What to work on:
Search the data for the string "VOut" and gather each line it is in.

Input records:
◆ ◆ ◆
-- ==== Sys2Proof/Machine/Vector.lean ====
section
/-!
DEFINITION. Vector: the vector pipe's words (R163 to R173), special functions (R174 to R178),
conversions (R179 to R182), RNG (R183), and the lathe, which captures such words and issues them again
(R186 to R194).
-/

namespace Sys2Proof.Machine

open Sys2Proof

/-! ## Words that the lathe can capture

What a word is to the pipe depends on a map `g` of its register fields: the identity for a word of the
thread, the stagger of R189 for a word of the lathe. -/

/-- What a word of the pipe writes, its flags, and the turns that the normaliser takes (R43). -/
structure VRes where
  writes : List (Nat × Word)
  flags : BitVec 5 := 0
  slow : Nat := 0

/-- The values that a word of the pipe reads: ROUND, registers and predicates. -/
structure VIn where
  round : BitVec 4
  reg : Nat → Word
  pred : Nat → BitVec 16

/-- A word of the pipe: what it names in the order of R57, and its effect. -/
structure VWord where
  fields : List Field
  eval : VIn → VRes

/-- One result in one register. -/
def oneRes (d : Nat) (x : VOut) : VRes := { writes := [(d, x.out)], flags := x.flags, slow := x.slow }

/-- A word with destination d and sources a and b. -/
def vword3 (d a b : Nat) (f : BitVec 4 → Word → Word → VOut) : VWord :=
  { fields := [outF d, inF a, inF b]
    eval := fun x => oneRes d (f x.round (x.reg a) (x.reg b)) }

/-- A word with destination d and source a. -/
def vword2 (d a : Nat) (f : BitVec 4 → Word → VOut) : VWord :=
  { fields := [outF d, inF a]
    eval := fun x => oneRes d (f x.round (x.reg a)) }

/-- A word that also reads its destination. -/
def vwordAcc (d a b : Nat) (f : BitVec 4 → Word → Word → Word → VOut) : VWord :=
  { fields := [ioF d, inF a, inF b]
    eval := fun x => oneRes d (f x.round (x.reg a) (x.reg b) (x.reg d)) }

/-- A result that only moves bits. -/
def moved (w : Word) : VOut := { out := w }

/-- The capturable words (R188). -/
def vword (g : Nat → Nat) (i : Instr) : Option VWord :=
  let n := fun (f : BitVec 7) => g f.toNat
  match i with
  | .vadd d a b t => some (vword3 (n d) (n a) (n b) (valVadd t.toNat))
  | .vsub d a b t => some (vword3 (n d) (n a) (n b) (valVsub t.toNat))
  | .vmul d a b t => some (vword3 (n d) (n a) (n b) (valVmul t.toNat))
  | .vfma d a b t => some (vwordAcc (n d) (n a) (n b) (valVfma t.toNat))
  | .vmin d a b t => some (vword3 (n d) (n a) (n b) (valMinmax true t.toNat))
  | .vmax d a b t => some (vword3 (n d) (n a) (n b) (valMinmax false t.toNat))
  | .vabs d a t => some (vword2 (n d) (n a) (fun _ x => valVabs t.toNat x))
  | .vneg d a t => some (vword2 (n d) (n a) (fun _ x => valVneg t.toNat x))
  | .vand d a b => some (vword3 (n d) (n a) (n b) (fun _ x y => moved (x &&& y)))
  | .vor d a b => some (vword3 (n d) (n a) (n b) (fun _ x y => moved (x ||| y)))
  | .vxor d a b => some (vword3 (n d) (n a) (n b) (fun _ x y => moved (x ^^^ y)))
  | .vshl d a b t => some (vword3 (n d) (n a) (n b) (fun _ x y => valVshl t.toNat x y))
  | .vshr d a b t => some (vword3 (n d) (n a) (n b) (fun _ x y => valVshr t.toNat x y))
  | .vsel d a p t => some
      { fields := [ioF (n d), inF (n a), inPred p]
        eval := fun x => oneRes (n d) (valVsel t.toNat (x.pred p.toNat) (x.reg (n a)) (x.reg (n d))) }
  | .vshuf d a b t => some (vwordAcc (n d) (n a) (n b) (fun _ x y _ => valVshuf t.toNat x y))
  | .vbcast d a t => some (vword2 (n d) (n a) (fun _ x => valVbcast t.toNat x))
  | .vred d a b t => some (vword2 (n d) (n a) (valVred t.toNat b.toNat))
  | .vdot d a b t => some (vwordAcc (n d) (n a) (n b) (valVdot t.toNat))
  | .vscale d a b t => some (vword3 (n d) (n a) (n b) (valVscale (8 + t.toNat)))
  | .vadds d a b t => some (vword3 (n d) (n a) (n b) (fun _ x y => valVadds t.toNat x y))
  | .cvt d a e f => some (vword2 (n d) (n a) (valCvt e.toNat f.toNat))
  | .cvtsr d a e f => some
      { fields := [outF (n d), inF (n a), inRun (n a + 1) 1]
        eval := fun x => oneRes (n d) (valCvtsr e.toNat f.toNat x.round (x.reg (n a)) (x.reg (n a + 1))) }
  | .pack d a e f => some
      { fields := [ioF (n d), inF (n a)]
        eval := fun x => oneRes (n d) (valPack e.toNat f.toNat x.round (x.reg (n a)) (x.reg (n d))) }
  | .unpack d a e f => some
      { fields := [outF (n d), ioF (n a)]
        eval := fun x =>
             let y := valUnpack e.toNat f.toNat x.round (x.reg (n a))
             { writes := [(n d, y.1.out), (n a, y.2)], flags := y.1.flags, slow := y.1.slow } }
  | _ => none

/-! ## The lathe's capture (R186 to R189) -/

/-- Does a field of a captured word advance (R189)? x0, hearth fields and fields below base do not. -/
def advances (l : Lathe) (v : Nat) : Bool :=
  decide (l.base ≤ v) && v != 0 && decide (v ≤ 111) && l.stag != 0

/-- The register that a field names in iteration i (R189). -/
def advanced (l : Lathe) (i v : Nat) : Nat := if advances l v then v + i * l.stag else v

/-- As `advanced`, with 1,000 added so that an advanced field can be told from another. -/
def flagged (l : Lathe) (i v : Nat) : Nat := if advances l v then 1000 + v + i * l.stag else v

/-- A flagged field without its mark. -/
def plainName (f : Nat) : Nat := if 1000 ≤ f then f - 1000 else f

/-- A captured word as a word of the pipe. -/
def captured (g : Nat → Nat) (w : BitVec 32) : Option VWord :=
  match decodeA w with
  | .ok i => vword g i
  | .error _ => none

/-- The fields of all words in all iterations, each flagged where it advances. Iterations that would
leave the registers need not be listed beyond the first. -/
def latheFields (l : Lathe) (words : List (BitVec 32)) : List Field :=
  (upto 0 (if l.stag = 0 then min l.count 1 else min l.count 113)).flatMap (fun i =>
    words.flatMap (fun w => ((captured (flagged l i) w).map (fun v => v.fields.filter (fun x => !x.pred))).getD []))

/-- The thread registers in the lathe set (R189). -/
def latheSet (l : Lathe) (words : List (BitVec 32)) : List Nat :=
  setAddAll [] (((latheFields l words).map (fun x => plainName x.f)).filter fieldReg)

/-- Does a stream serve all iterations of the lathe at a field (R189)? -/
def latheStream (t : Thread) (count : Nat) (x : Field) : Option Trap :=
  match t.arch.strm x.f with
  | none => none
  | some y =>
    if (x.r && y.write) || (x.w && !y.write) || decide (y.total - y.pos < count) then some (nTrap .stream x.f)
    else none

/-- The checks of R189, in its order; a pending predicate that a word reads counts as a pending
register. -/
def latheChecks (s : State) (slot : Nat) (words : List (BitVec 32)) : Option Trap :=
  let t := thr s slot
  let l := t.arch.lathe
  let fs := latheFields l words
  let bad := some (bTrap s slot .lathe)
  let preds := words.flatMap (fun w => ((captured id w).map (fun v => v.fields.filter (·.pred))).getD [])
  if fs.any (fun x => decide (1000 ≤ x.f) && decide (min 112 t.limit ≤ plainName x.f)) then bad
  else if fs.any (fun x => dropped t (plainName x.f)) then bad
  else if fs.any (fun x => x.w && decide (112 ≤ x.f) && decide (x.f < 1000)) then bad
  else
    (firstSome (fun (x : Field) => hazardW t (plainName x.f)) fs).or <|
    (regTraps s slot preds).or <|
    if fs.any (fun x => decide (1000 ≤ x.f) && (t.arch.strm (plainName x.f)).isSome) then bad
    else firstSome (latheStream t l.count) fs

/-- The n-th word is captured: with a count of 0 the words are dropped; else the set is pending,
predicates and ROUND are copied as the bundle read them, and the first word issues in the next cycle (R55, R186, R190). -/
def latheStart (slot : Nat) (round : BitVec 4) (preds : List (BitVec 16)) : Stage := fun s =>
  let a := (thr s slot).arch
  let l := a.lathe
  if l.st != .capturing || decide (l.words.length < l.n) then []
  else if l.count = 0 then [onArch slot (fun x => { x with lathe := { x.lathe with st := .idle, words := [] } })]
  else
    [onArch slot (fun x => { x with lathe := { x.lathe with
       st := .running, preds := preds, round := round, next := 0, units := [], last := []
       set := setAddAll x.lathe.set (latheSet l l.words) } }),
     .post (s.now + 1) (.ev (.latheWordIssue slot))]

/-- A captured word is stored (R186). -/
def latheTake (slot : Nat) (w : BitVec 32) (round : BitVec 4) (preds : List (BitVec 16)) : Stage := seqS [
  eff [onArch slot (fun x => { x with lathe := { x.lathe with words := x.lathe.words ++ [w] } })],
  latheStart slot round preds]

/-- The A-word of an instruction. -/
def aWord (i : Instr) : BitVec 32 :=
  match encode i with
  | .a w => w
  | _ => 0

/-- A bundle's word that the capturing lathe takes: it is stored and does not execute (R186, R188). -/
def capturePlan (s : State) (i : Instr) (v : VWord) : Plan :=
  let sl := s.cur
  let t := thr s sl
  let l := t.arch.lathe
  let words := l.words ++ [aWord i]
  { ill := !i.wf
    dests := v.fields.flatMap Field.dests
    c2 := firstSome (Field.range t) v.fields
    c3 := if words.length < l.n || l.count == 0 then none else latheChecks s sl words
    stages := [latheTake sl (aWord i) t.arch.round ((upto 0 8).map t.arch.pred)] }

/-! ## Words of the thread -/

/-- The plan of a capturable word. -/
def vecPlan (i : Instr) (s : State) : Plan :=
  let sl := s.cur
  let a := (thr s sl).arch
  match vword id i with
  | none => idle
  | some v =>
    if a.lathe.st = .capturing then capturePlan s i v
    else
      let p := regPlan s sl i.wf v.fields
      let r := v.eval { round := a.round, reg := rd s sl, pred := a.pred }
      ({ p with vpipe := true, lost := p.lost + r.slow } : Plan).does
        (r.writes.map (fun x => wr sl x.1 x.2) ++ [wrFlags sl (thr s sl).fxmask r.flags])

/-- VADD: lane-wise sum (R166). -/
def planVadd (d a b : BitVec 7) (t : BitVec 4) (s : State) : Plan := vecPlan (.vadd d a b t) s
/-- VADD. -/
def execVadd (d a b : BitVec 7) (t : BitVec 4) (s : State) :
    Host.Outcome State Fault Refusal := fireA (planVadd d a b t) s

/-- VSUB: lane-wise difference (R166). -/
def planVsub (d a b : BitVec 7) (t : BitVec 4) (s : State) : Plan := vecPlan (.vsub d a b t) s
/-- VSUB. -/
def execVsub (d a b : BitVec 7) (t : BitVec 4) (s : State) :
    Host.Outcome State Fault Refusal := fireA (planVsub d a b t) s

/-- VMUL: lane-wise product (R166). -/
def planVmul (d a b : BitVec 7) (t : BitVec 4) (s : State) : Plan := vecPlan (.vmul d a b t) s
/-- VMUL. -/
def execVmul (d a b : BitVec 7) (t : BitVec 4) (s : State) :
    Host.Outcome State Fault Refusal := fireA (planVmul d a b t) s

/-- VFMA: lane-wise a × b + d, rounded once (R166). -/
def planVfma (d a b : BitVec 7) (t : BitVec 4) (s : State) : Plan := vecPlan (.vfma d a b t) s
/-- VFMA. -/
def execVfma (d a b : BitVec 7) (t : BitVec 4) (s : State) :
    Host.Outcome State Fault Refusal := fireA (planVfma d a b t) s

/-- VMIN: lane-wise minimum (R167). -/
def planVmin (d a b : BitVec 7) (t : BitVec 4) (s : State) : Plan := vecPlan (.vmin d a b t) s
/-- VMIN. -/
def execVmin (d a b : BitVec 7) (t : BitVec 4) (s : State) :
    Host.Outcome State Fault Refusal := fireA (planVmin d a b t) s

/-- VMAX: lane-wise maximum (R167). -/
def planVmax (d a b : BitVec 7) (t : BitVec 4) (s : State) : Plan := vecPlan (.vmax d a b t) s
/-- VMAX. -/
def execVmax (d a b : BitVec 7) (t : BitVec 4) (s : State) :
    Host.Outcome State Fault Refusal := fireA (planVmax d a b t) s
◆ ◆ ◆
Solved problem:
def oneRes (d : Nat) (x : VOut) : VRes := { writes := [(d, x.out)], flags := x.flags, slow := x.slow }
def vword3 (d a b : Nat) (f : BitVec 4 → Word → Word → VOut) : VWord :=
def vword2 (d a : Nat) (f : BitVec 4 → Word → VOut) : VWord :=
def vwordAcc (d a b : Nat) (f : BitVec 4 → Word → Word → Word → VOut) : VWord :=
def moved (w : Word) : VOut := { out := w }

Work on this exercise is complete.